/-- Settles O58: both instructions are a `skipIf` on the same comparison, Sknp on its negation. -/
theorem keySkips : Obligations.KeySkips := by
  intro x s
  obtain ⟨t, ht, hpc, hframe⟩ := exec_skip_frame (exec_skp s x)
  obtain ⟨u, hu, hpc', hframe'⟩ := exec_skip_frame (exec_sknp s x)
  refine ⟨decode_encode (.skp x), decode_encode (.sknp x), fun h => ?_, fun h => ?_⟩
  · rw [keyPressed_of_match h] at hpc hpc'
    exact ⟨t, u, ht, hpc, hu, hpc', hframe, hframe'⟩
  · rw [keyPressed_of_no_match h] at hpc hpc'
    exact ⟨t, u, ht, hpc, hu, hpc', hframe, hframe'⟩

/-- Settles O59: one write of Vx, or one of pc. -/
theorem ldVxKeyTakesTheKey : Obligations.LdVxKeyTakesTheKey := by
  intro x s
  constructor
  · intro k hk
    obtain ⟨t, ht, hx, hframe⟩ := exec_setReg_frame (exec_ldVxKey_of_key x hk)
    exact ⟨t, ht, by rw [hx, toNat_zextKey], hframe⟩
  · intro hk
    exact ⟨_, exec_ldVxKey_of_none x hk, BitVec.sub_add_cancel s.pc 2#16, s.setPc_keepsAllBut_pc _⟩

end Sys2Proof

end

/-! PROOFS. Drawing (rules R141, R142): the loop of Drw against its closed form, column by column and row by row, and two
equal draws. -/

section

namespace Sys2Proof

namespace Machine

/-! ### The closed form of the loop -/

/-- The bit that the sprite byte `b`, drawn at the column offsets `cs` from column `x0`, puts on column `c`. -/
def columnBit (x0 : Nat) (b : Byte) (cs : List Nat) (c : Nat) : Bool :=
  decide (x0 ≤ c ∧ c - x0 ∈ cs) && b.getLsbD (7 - (c - x0))

/-- The bit that the sprite bytes `bs`, drawn from row `y0` and column `x0`, put on the pixel (r, c). -/
def rowBit (y0 x0 : Nat) (bs : List Byte) (r c : Nat) : Bool :=
  decide (y0 ≤ r ∧ r < y0 + bs.length) && columnBit x0 (bs.getD (r - y0) 0) (List.range 8) c

section
variable {y0 x0 r c : Nat} {b : Byte} {bs : List Byte} {j : Nat} {js : List Nat}

theorem columnBit_nil : columnBit x0 b [] c = false := by simp [columnBit]

/-- The first offset's own column. -/
theorem columnBit_cons_self : columnBit x0 b (j :: js) (x0 + j) = b.getLsbD (7 - j) := by simp [columnBit]

/-- Any other column is left to the offsets after it. -/
theorem columnBit_cons_of_ne (h : c ≠ x0 + j) : columnBit x0 b (j :: js) c = columnBit x0 b js c := by
  have hiff : (x0 ≤ c ∧ c - x0 ∈ j :: js) ↔ (x0 ≤ c ∧ c - x0 ∈ js) :=
    and_congr_right fun hle => by rw [List.mem_cons, or_iff_right (by omega)]
  simp only [columnBit, hiff]

/-- An offset that is not among them puts no bit on its column. -/
theorem columnBit_of_notMem (h : j ∉ js) : columnBit x0 b js (x0 + j) = false := by simp [columnBit, h]

/-- All eight columns of a sprite byte (rule R141). -/
theorem columnBit_range : columnBit x0 b (List.range 8) c =
    (decide (x0 ≤ c ∧ c < x0 + 8) && b.getLsbD (7 - (c - x0))) := by
  have hiff : (x0 ≤ c ∧ c - x0 ∈ List.range 8) ↔ (x0 ≤ c ∧ c < x0 + 8) := by
    rw [List.mem_range]; omega
  simp only [columnBit, hiff]

theorem rowBit_nil : rowBit y0 x0 [] r c = false := by
  rw [rowBit, decide_eq_false (by simp), Bool.false_and]

/-- The first byte's own row. -/
theorem rowBit_cons_self : rowBit y0 x0 (b :: bs) y0 c = columnBit x0 b (List.range 8) c := by simp [rowBit]

/-- Any other row is left to the bytes after it. -/
theorem rowBit_cons_of_ne (h : r ≠ y0) : rowBit y0 x0 (b :: bs) r c = rowBit (y0 + 1) x0 bs r c := by
  have hiff : (y0 ≤ r ∧ r < y0 + (b :: bs).length) ↔ (y0 + 1 ≤ r ∧ r < y0 + 1 + bs.length) := by
    rw [List.length_cons]; omega
  by_cases hr : y0 + 1 ≤ r ∧ r < y0 + 1 + bs.length
  · have hidx : r - y0 = r - (y0 + 1) + 1 := by omega
    simp only [rowBit, hiff, hidx, List.getD_cons_succ]
  · simp only [rowBit, hiff, hr, decide_false, Bool.false_and]

/-- The rows after the first leave the first alone. -/
theorem rowBit_above : rowBit (y0 + 1) x0 bs y0 c = false := by
  rw [rowBit, decide_eq_false (by omega), Bool.false_and]

end

theorem Framebuffer.lt_of_pixel {fb : Framebuffer} {r c : Nat} (h : fb.pixel r c = true) : r < 32 ∧ c < 64 := by
  by_contra hout
  rw [fb.pixel_outside hout] at h
  cases h

/-! ### One sprite byte: induction over the columns -/

section
variable (py x0 : Nat) (b : Byte)

theorem Canvas.pixel_drawByte {cs : List Nat} (hnd : cs.Nodup) (cv : Canvas) {r c : Nat} (hr : r < 32) (hc : c < 64) :
    (cv.drawByte false py x0 b cs).fb.pixel r c =
      (cv.fb.pixel r c ^^ (decide (r = py) && columnBit x0 b cs c)) := by
  induction cs generalizing cv with
  | nil => rw [columnBit_nil, Bool.and_false, Bool.xor_false]; rfl
  | cons j js ih =>
    obtain ⟨hj, hjs⟩ := List.nodup_cons.mp hnd
    rw [Canvas.drawByte, ih hjs, Canvas.pixel_plot]
    by_cases hcol : c = x0 + j
    · subst hcol
      by_cases hrow : r = py
      · subst hrow
        simp [hr, hc, columnBit_of_notMem hj, columnBit_cons_self]
      · simp [hrow]
    · rw [if_neg (fun h => hcol h.2.1), columnBit_cons_of_ne hcol]

/-- A byte hits when one of its bits falls on a pixel that was set before: the offsets are different columns, so no bit
sees another's XOR. -/
theorem Canvas.hit_drawByte {cs : List Nat} (hnd : cs.Nodup) (cv : Canvas) :
    (cv.drawByte false py x0 b cs).hit = true ↔
      cv.hit = true ∨ ∃ c, cv.fb.pixel py c = true ∧ columnBit x0 b cs c = true := by
  induction cs generalizing cv with
  | nil => simp [Canvas.drawByte, columnBit_nil]
  | cons j js ih =>
    obtain ⟨hj, hjs⟩ := List.nodup_cons.mp hnd
    have later : ∀ c, columnBit x0 b js c = true → c ≠ x0 + j := by
      rintro c hbit rfl
      rw [columnBit_of_notMem hj] at hbit
      cases hbit
    rw [Canvas.drawByte, ih hjs, Canvas.hit_plot, Bool.or_eq_true, Bool.and_eq_true, or_assoc]
    refine or_congr_right ⟨?_, ?_⟩
    · rintro (⟨hbit, hpix⟩ | ⟨c, hpix, hbit⟩)
      · exact ⟨x0 + j, hpix, columnBit_cons_self.trans hbit⟩
      · have hne := later c hbit
        rw [Canvas.pixel_plot, if_neg (fun h => hne h.2.1)] at hpix
        exact ⟨c, hpix, (columnBit_cons_of_ne hne).trans hbit⟩
    · rintro ⟨c, hpix, hbit⟩
      by_cases hne : c = x0 + j
      · subst hne
        exact .inl ⟨columnBit_cons_self.symm.trans hbit, hpix⟩
      · refine .inr ⟨c, ?_, (columnBit_cons_of_ne hne).symm.trans hbit⟩
        rwa [Canvas.pixel_plot, if_neg (fun h => hne h.2.1)]

end

/-! ### The whole sprite: induction over the rows -/

theorem Canvas.pixel_drawSprite (x0 : Nat) (bs : List Byte) (cv : Canvas) (py : Nat) {r c : Nat} (hr : r < 32)
    (hc : c < 64) :
    (cv.drawSprite false py x0 bs).fb.pixel r c = (cv.fb.pixel r c ^^ rowBit py x0 bs r c) := by
  induction bs generalizing cv py with
  | nil => rw [rowBit_nil, Bool.xor_false]; rfl
  | cons b bs ih =>
    rw [Canvas.drawSprite, ih, Canvas.pixel_drawByte py x0 b List.nodup_range cv hr hc]
    by_cases hrow : r = py
    · subst hrow
      simp [rowBit_above, rowBit_cons_self]
    · simp [hrow, rowBit_cons_of_ne hrow]

/-- A sprite hits when one of its visible bits falls on a pixel that was set before: the bytes are different rows. -/
theorem Canvas.hit_drawSprite (x0 : Nat) (bs : List Byte) (cv : Canvas) (py : Nat) :
    (cv.drawSprite false py x0 bs).hit = true ↔
      cv.hit = true ∨ ∃ r c, cv.fb.pixel r c = true ∧ rowBit py x0 bs r c = true := by
  induction bs generalizing cv py with
  | nil => simp [Canvas.drawSprite, rowBit_nil]
  | cons b bs ih =>
    have pixel_other : ∀ {r c}, r ≠ py → r < 32 → c < 64 →
        (cv.drawByte false py x0 b (List.range 8)).fb.pixel r c = cv.fb.pixel r c := by
      intro r c hrow hr hc
      rw [Canvas.pixel_drawByte py x0 b List.nodup_range cv hr hc, decide_eq_false hrow, Bool.false_and, Bool.xor_false]
    have below : ∀ {r c}, rowBit (py + 1) x0 bs r c = true → r ≠ py := by
      rintro r c hbit rfl
      rw [rowBit_above] at hbit
      cases hbit
    rw [Canvas.drawSprite, ih, Canvas.hit_drawByte py x0 b List.nodup_range, or_assoc]
    refine or_congr_right ⟨?_, ?_⟩
    · rintro (⟨c, hpix, hbit⟩ | ⟨r, c, hpix, hbit⟩)
      · exact ⟨py, c, hpix, rowBit_cons_self.trans hbit⟩
      · obtain ⟨hr, hc⟩ := Framebuffer.lt_of_pixel hpix
        rw [pixel_other (below hbit) hr hc] at hpix
        exact ⟨r, c, hpix, (rowBit_cons_of_ne (below hbit)).trans hbit⟩
    · rintro ⟨r, c, hpix, hbit⟩
      by_cases hrow : r = py
      · subst hrow
        exact .inl ⟨c, hpix, rowBit_cons_self.symm.trans hbit⟩
      · obtain ⟨hr, hc⟩ := Framebuffer.lt_of_pixel hpix
        exact .inr ⟨r, c, (pixel_other hrow hr hc).trans hpix, (rowBit_cons_of_ne hrow).symm.trans hbit⟩

/-! ### Drw -/

section
variable {s t : State} (x y : RegIdx) (n : Nibble)

/-- The closed form of the loop is the sprite bit of rule R141, the bytes being those at I. -/
theorem rowBit_eq_spriteBit (r c : Nat) :
    rowBit (anchorRow (s.reg y)) (anchorColumn (s.reg x)) (s.mem.bytesFrom s.base n.toNat) r c =
      spriteBit s x y n r c := by
  simp only [rowBit, columnBit_range, spriteBit, Memory.length_bytesFrom, anchorRow, anchorColumn, Config.fbHeight,
    Config.fbWidth]
  by_cases hrow : (s.reg y).toNat % 32 ≤ r ∧ r < (s.reg y).toNat % 32 + n.toNat
  · rw [Memory.getD_bytesFrom _ _ _ _ (by omega)]
    simp [hrow, State.base]
  · have hno : ¬ ((s.reg y).toNat % 32 ≤ r ∧ r < (s.reg y).toNat % 32 + n.toNat ∧ (s.reg x).toNat % 64 ≤ c ∧
        c < (s.reg x).toNat % 64 + 8) := fun h => hrow ⟨h.1, h.2.1⟩
    rw [decide_eq_false hrow, decide_eq_false hno, Bool.false_and, Bool.false_and]

theorem pixel_drawCanvas {r c : Nat} (hr : r < 32) (hc : c < 64) :
    (s.drawCanvas x y n).fb.pixel r c = (s.fb.pixel r c ^^ spriteBit s x y n r c) := by
  rw [State.drawCanvas, Canvas.pixel_drawSprite _ _ _ _ hr hc, rowBit_eq_spriteBit]

theorem hit_drawCanvas : (s.drawCanvas x y n).hit = true ↔ Collides s x y n := by
  rw [State.drawCanvas, Canvas.hit_drawSprite]
  simp only [rowBit_eq_spriteBit, Bool.false_eq_true, false_or]
  constructor
  · rintro ⟨r, c, hpix, hbit⟩
    obtain ⟨hr, hc⟩ := Framebuffer.lt_of_pixel hpix
    exact ⟨r, c, hr, hc, hpix, hbit⟩
  · rintro ⟨r, c, -, -, hpix, hbit⟩
    exact ⟨r, c, hpix, hbit⟩

/-- Two draws from states that agree on Vx, Vy, I and the sprite's bytes draw the same bits. -/
theorem spriteBit_congr (hx : t.reg x = s.reg x)
    (hy : t.reg y = s.reg y) (hi : t.i = s.i) (hm : ∀ a, t.mem.read a = s.mem.read a) (r c : Nat) :
    spriteBit t x y n r c = spriteBit s x y n r c := by
  simp only [spriteBit, hx, hy, hi, hm]

/-- VF after a draw is the collision. -/
theorem exec_drw_flag {f : Framebuffer} {hit : Bool} (hhit : hit = true ↔ Collides s x y n) :
    (Collides s x y n → ((s.setFb f).setFlag hit).reg 0xF#4 = 0x01) ∧
      (¬ Collides s x y n → ((s.setFb f).setFlag hit).reg 0xF#4 = 0x00) := by
  have hflag : ((s.setFb f).setFlag hit).reg 0xF#4 = flagByte hit :=
    ((s.setFb f).reg_setFlag hit flagReg).trans (if_pos rfl)
  rw [hflag, ← hhit]
  cases hit <;> simp [flagByte]

end

end Machine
_____
§ What to produce:
Your answer must be every line from the entries that contains the string "anchorColumn", copied as it stands.

§ Problem solution:
    rowBit (anchorRow (s.reg y)) (anchorColumn (s.reg x)) (s.mem.bytesFrom s.base n.toNat) r c =
  simp only [rowBit, columnBit_range, spriteBit, Memory.length_bytesFrom, anchorRow, anchorColumn, Config.fbHeight,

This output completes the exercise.